# Senate Democrats Lose Key Republican Support on Gun Background Checks



## Verteidiger (Nov 16, 2012)

Looks like the Senate will be taking up gun control tomorrow, and it also looks like the Democrats cannot get any Republicans to support universal background checks.

Washington dysfunction working in our favor - whadda ya know?

Gun control efforts hit Senate snag - First Read


----------



## LunaticFringeInc (Nov 20, 2012)

Aint that the truth!

But back to the topic...whats wrong with the instant background check thats in place now?


----------



## GTGallop (Nov 11, 2012)

LunaticFringeInc said:


> Aint that the truth!
> 
> But back to the topic...whats wrong with the instant background check thats in place now?


It does not apply to private citizen to citizen purchases. Dems hate that and call it a loop-hole. I hate that term because it isn't a loop-hole if I sell you a car or a house is it? That is a private transaction between two people with out any government intervention (except title). So they want ALL purchases to go through a FFL and require a background check.

They also want to add to the list of things that will get you off of the approved list. Ever take prescription Prozac? BOOM - you can't buy. Had a baby and confessed to the OBGYN that you were a little blue afterwards? BOOM - you are now mentally unstable. Going through divorce? Been to marriage counseling? Did it ever come out that you were angry with your spouse (even if she cheated on you)? BOOM - you are a wacko with rage issues and you are on the prohibited list.

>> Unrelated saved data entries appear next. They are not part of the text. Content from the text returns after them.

-- ==== Sys2Proof/Machine/Move.lean ====
section
/-! DEFINITION. Packing, vector moves and index registers, majors 0x0E to 0x10 without MFS (22 R429 to R433, R437, R438). -/

namespace Sys2Proof.Machine

open Sys2Proof

/-! ### Packing -/

/-- One field of a pack: mode 0 truncates, 1 saturates signed, 2 saturates unsigned (22 R433). -/
def packField (n mode : Nat) (x : Word) : Nat :=
  let v : Int := if mode = 1 then clamp (-(2 ^ (n - 1))) (2 ^ (n - 1) - 1) x.toInt
    else if mode = 2 then clamp 0 (2 ^ n - 1) x.toInt else x.toInt
  (v % 2 ^ n).toNat

/-- VPACK of `m` registers into fields of `n` bits (22 R433). -/
def packOp (i : Instr) (c : BitVec 2) (d a mode : BitVec 6) (m n : Nat) (s : State) : State :=
  let vd := vop d 1
  let va := vop a m
  issue i { sc := c.toNat, dist := 2, vin := [va], vout := [vd] } noExtra noUniform
    (lanewise vd [va] fun x l =>
      (List.range m).foldl (fun r k => r + packField n mode.toNat (word32 (readOp x va l) k) * 2 ^ (n * k)) 0) s

/-- VUNPK of fields of `n` bits into `m` registers (22 R433). -/
def unpackOp (i : Instr) (c : BitVec 2) (d a mode : BitVec 6) (m n : Nat) (s : State) : State :=
  let vd := vop d m
  let va := vop a 1
  issue i { sc := c.toNat, dist := 2, vin := [va], vout := [vd] } noExtra noUniform
    (lanewise vd [va] fun x l => perReg m fun k =>
      let f := elemAt n (readOp x va l) k
      if mode.toNat = 1 then BitVec.ofInt 32 (sextInt n f) else BitVec.ofNat 32 f) s

/-- VPACK.b (22 R433). -/
def execVpackB (c : BitVec 2) (d a b : BitVec 6) (s : State) : Host.Outcome State Fault Refusal :=
  .next (packOp (.vpackB c d a b) c d a b 4 8 s)

/-- VPACK.h (22 R433). -/
def execVpackH (c : BitVec 2) (d a b : BitVec 6) (s : State) : Host.Outcome State Fault Refusal :=
  .next (packOp (.vpackH c d a b) c d a b 2 16 s)

/-- VUNPK.b (22 R433). -/
def execVunpkB (c : BitVec 2) (d a b : BitVec 6) (s : State) : Host.Outcome State Fault Refusal :=
  .next (unpackOp (.vunpkB c d a b) c d a b 4 8 s)

/-- VUNPK.h (22 R433). -/
def execVunpkH (c : BitVec 2) (d a b : BitVec 6) (s : State) : Host.Outcome State Fault Refusal :=
  .next (unpackOp (.vunpkH c d a b) c d a b 2 16 s)

/-! ### Vector moves -/

/-- VMOV: bits copied unchanged; the sources are read before the write (22 R429, R430). -/
def execVmov (c w : BitVec 2) (d a : BitVec 6) (s : State) : Host.Outcome State Fault Refusal :=
  let n := wdWidth w
  let vd := vop d n
  let va := vop a n
  .next (issue (.vmov c w d a) { sc := c.toNat, dist := 2, vin := [va], vout := [vd] } noExtra noUniform
    (lanewise vd [va] fun x l => readOp x va l) s)

/-- VMOVS: the lead's scalar, low half, in every active lane (22 R429, R430). -/
def execVmovs (c : BitVec 2) (d a : BitVec 6) (s : State) : Host.Outcome State Fault Refusal :=
  let vd := vop d 1
  .next (issue (.vmovs c d a) { sc := c.toNat, dist := 2, srcs := [.s a.toNat], vout := [vd] } noExtra noUniform
    (fun x s =>
      let v := bits (x.rs s a.toNat) 0 32
      lanewise vd [] (fun _ _ => v) x s) s)

/-- The value of a vector operand at a set-lane number, whatever em holds: 0 in an absent member or beyond the set-wide
lanes. The second component is the fault that an active non-helper lane raises (22 R430). -/
def laneValue (x : Ix) (s : State) (va : VOp) (p : Nat) : Nat × List (Nat × Nat × Nat) :=
  match (x.places s)[p / 64]? with
  | none => (0, [])
  | some m =>
    if !x.members.contains m then (0, [])
    else
      match x.warp? s m with
      | none => (0, [])
      | some w =>
        let l := p % 64
        match resolve w va l with
        | .ok n => (readV w n l va.w, [])
        | .error c => (0, if inMask (x.em w) l && !inMask w.helper l then [(m, l, c)] else [])

/-- VGET: the value of A in one lane, to a scalar (22 R429, R430). -/
def execVget (c : BitVec 2) (d a b : BitVec 6) (s : State) : Host.Outcome State Fault Refusal :=
  let va := vop a 1
  .next (issue (.vget c d a b) { sc := c.toNat, dist := 2, vin := [va], srcs := [.s b.toNat], dsts := [.s d.toNat] }
    noExtra noUniform
    (fun x s =>
      let (v, fs) := laneValue x s va ((x.rs s b.toNat).toNat % x.posMask)
      if fs.isEmpty then .done (x.ws s d.toNat (BitVec.ofNat 64 v)) else .trap (faultReq fs) s) s)

/-- VSETL: one active lane of D receives a scalar's low half; only that lane resolves an indexed D (22 R429, R430). -/
def execVsetl (c : BitVec 2) (d a b : BitVec 6) (s : State) : Host.Outcome State Fault Refusal :=
  let vd := vop d 1
  .next (issue (.vsetl c d a b) { sc := c.toNat, dist := 2, srcs := [.s a.toNat, .s b.toNat], vout := [vd] } noExtra
    noUniform
    (fun x s =>
      let p := (x.rs s b.toNat).toNat % x.posMask
      let v := bits (x.rs s a.toNat) 0 32
      match (x.places s)[p / 64]?, x.activeAt s p with
      | some m, some (w, l) =>
        match laneFault w l [vd] with
        | some cause =>
          if inMask w.helper l then .done s else .trap (faultReq [(m, l, cause)]) s
        | none => .done (s.modWarp x.core x.slot m fun w => w.putOp vd fun k => if k = l then some v else none)
      | _, _ => .done s) s)

/-! ### Index registers -/

/-- Writes index register `k` in the active lanes of every member. -/
def putIndex (x : Ix) (s : State) (k : Nat) (keep : Warp → Nat → Bool) (f : Warp → Nat → Word) : State :=
  x.each s fun _ w =>
    { w with xregs := modAt w.xregs k fun r => Vec.of fun l =>
        if inMask (x.em w) l && keep w l then f w l else r.lane l }

/-- An index register's new window lies in the allocation (05 R99). -/
def windowOk (b : Block) (v : Word) : Bool := decide (xBase v + xLimit v ≤ b.kernel.d + b.kernel.i)

/-- The index word that XSET writes: bits [23:0] of the source (22 Table 22.7). -/
def indexWord (v : Word) : Word := v &&& 0xFFFFFF#32

/-- The word that XSET writes in a lane. -/
def xsetWord (va : VOp) (w : Warp) (l : Nat) : Word := indexWord (BitVec.ofNat 32 (readOp w va l))

/-- Why XSET faults in a lane: its operand, or else its new window (05 R99, R100). -/
def xsetFault (b : Block) (va : VOp) (w : Warp) (l : Nat) : Option Nat :=
  (laneFault w l [va]).or (if windowOk b (xsetWord va w l) then none else some 0x044)

/-- XSET: every active lane is checked first, its operand and its window; the record holds the faulting lanes of either
cause (14 R265). An active helper lane that fails is left unchanged (22 R437, R438). -/
def execXset (c : BitVec 2) (d a : BitVec 6) (s : State) : Host.Outcome State Fault Refusal :=
  let va := vop a 1
  .next (issue (.xset c d a) { sc := c.toNat, dist := 2, vin := [va], dsts := [.x d.toNat] } noExtra noUniform
    (fun x s =>
      match x.block? s with
      | none => .done s
      | some b =>
        let bad := (x.warps s).flatMap fun p =>
          (p.2.lanesOn (x.em p.2)).filterMap fun l => (xsetFault b va p.2 l).map fun c => (p.1, l, c)
        if bad.isEmpty then .done (putIndex x s d.toNat (fun w l => windowOk b (xsetWord va w l)) (xsetWord va))
        else .trap (faultReq bad) s) s)

/-- Replaces the index field (05 Table 5.2). -/
def withIndex (r : Word) (i : Nat) : Word := BitVec.ofNat 32 (r.toNat % 2 ^ 16 + i % 256 * 2 ^ 16)

/-- XIDX: the index becomes v[7:0] (22 R437). -/
def execXidx (c : BitVec 2) (d a : BitVec 6) (s : State) : Host.Outcome State Fault Refusal :=
  let va := vop a 1
  .next (issue (.xidx c d a) { sc := c.toNat, dist := 2, vin := [va], dsts := [.x d.toNat] } noExtra noUniform
    (withOperands [va] fun x s =>
      .done (putIndex x s d.toNat (fun _ _ => true) fun w l => withIndex (w.x d.toNat l) (readOp w va l))) s)

/-- XADD: v[7:0] added to the index, modulo 256 (22 R437). -/
def execXadd (c : BitVec 2) (d a : BitVec 6) (s : State) : Host.Outcome State Fault Refusal :=
  let va := vop a 1
  .next (issue (.xadd c d a) { sc := c.toNat, dist := 2, vin := [va], srcs := [.x d.toNat], dsts := [.x d.toNat] } noExtra
    noUniform
    (withOperands [va] fun x s =>
      .done (putIndex x s d.toNat (fun _ _ => true) fun w l =>
        withIndex (w.x d.toNat l) (xIndex (w.x d.toNat l) + readOp w va l % 256))) s)

/-- XGET: the index register, to a vector register (22 R437). -/
def execXget (c : BitVec 2) (d a : BitVec 6) (s : State) : Host.Outcome State Fault Refusal :=
  let vd := vop d 1
  .next (issue (.xget c d a) { sc := c.toNat, dist := 2, srcs := [.x a.toNat], vout := [vd] } noExtra noUniform
    (lanewise vd [] fun w l => (w.x a.toNat l).toNat % 2 ^ 24) s)

end Sys2Proof.Machine
end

So they want every one who ever stubbed a toe and cussed to be registered for anger management class and to be on the prohibited list and they want ALL transactions (even for ammo and some accessories) to go through an FFL.

Fact of the matter is, if you don't live in the Polly-Anna world of Unicorns and Rainbows where we all sing Cum-bi-ah every day after dinner and we hug our owls before we tuck them in for a good night so we can wake up and go to work at the granola co-op tomorrow - then you my friend are a disconnected rage filled hate mongering racist living in an alternate universe that can not be trusted with a spork. You require institutionalization and reprogramming.


----------



## Montana Rancher (Mar 4, 2013)

Verteidiger said:


> Looks like the Senate will be taking up gun control tomorrow, and it also looks like the Democrats cannot get any Republicans to support universal background checks.
> 
> Washington dysfunction working in our favor - whadda ya know?
> 
> Gun control efforts hit Senate snag - First Read


Since the senate has a democrat majority this doesn't slow them down, but they were looking for 1 republican vote so they could claim "non-partisan" The real vote is in the house where republican votes for a ban are required.


----------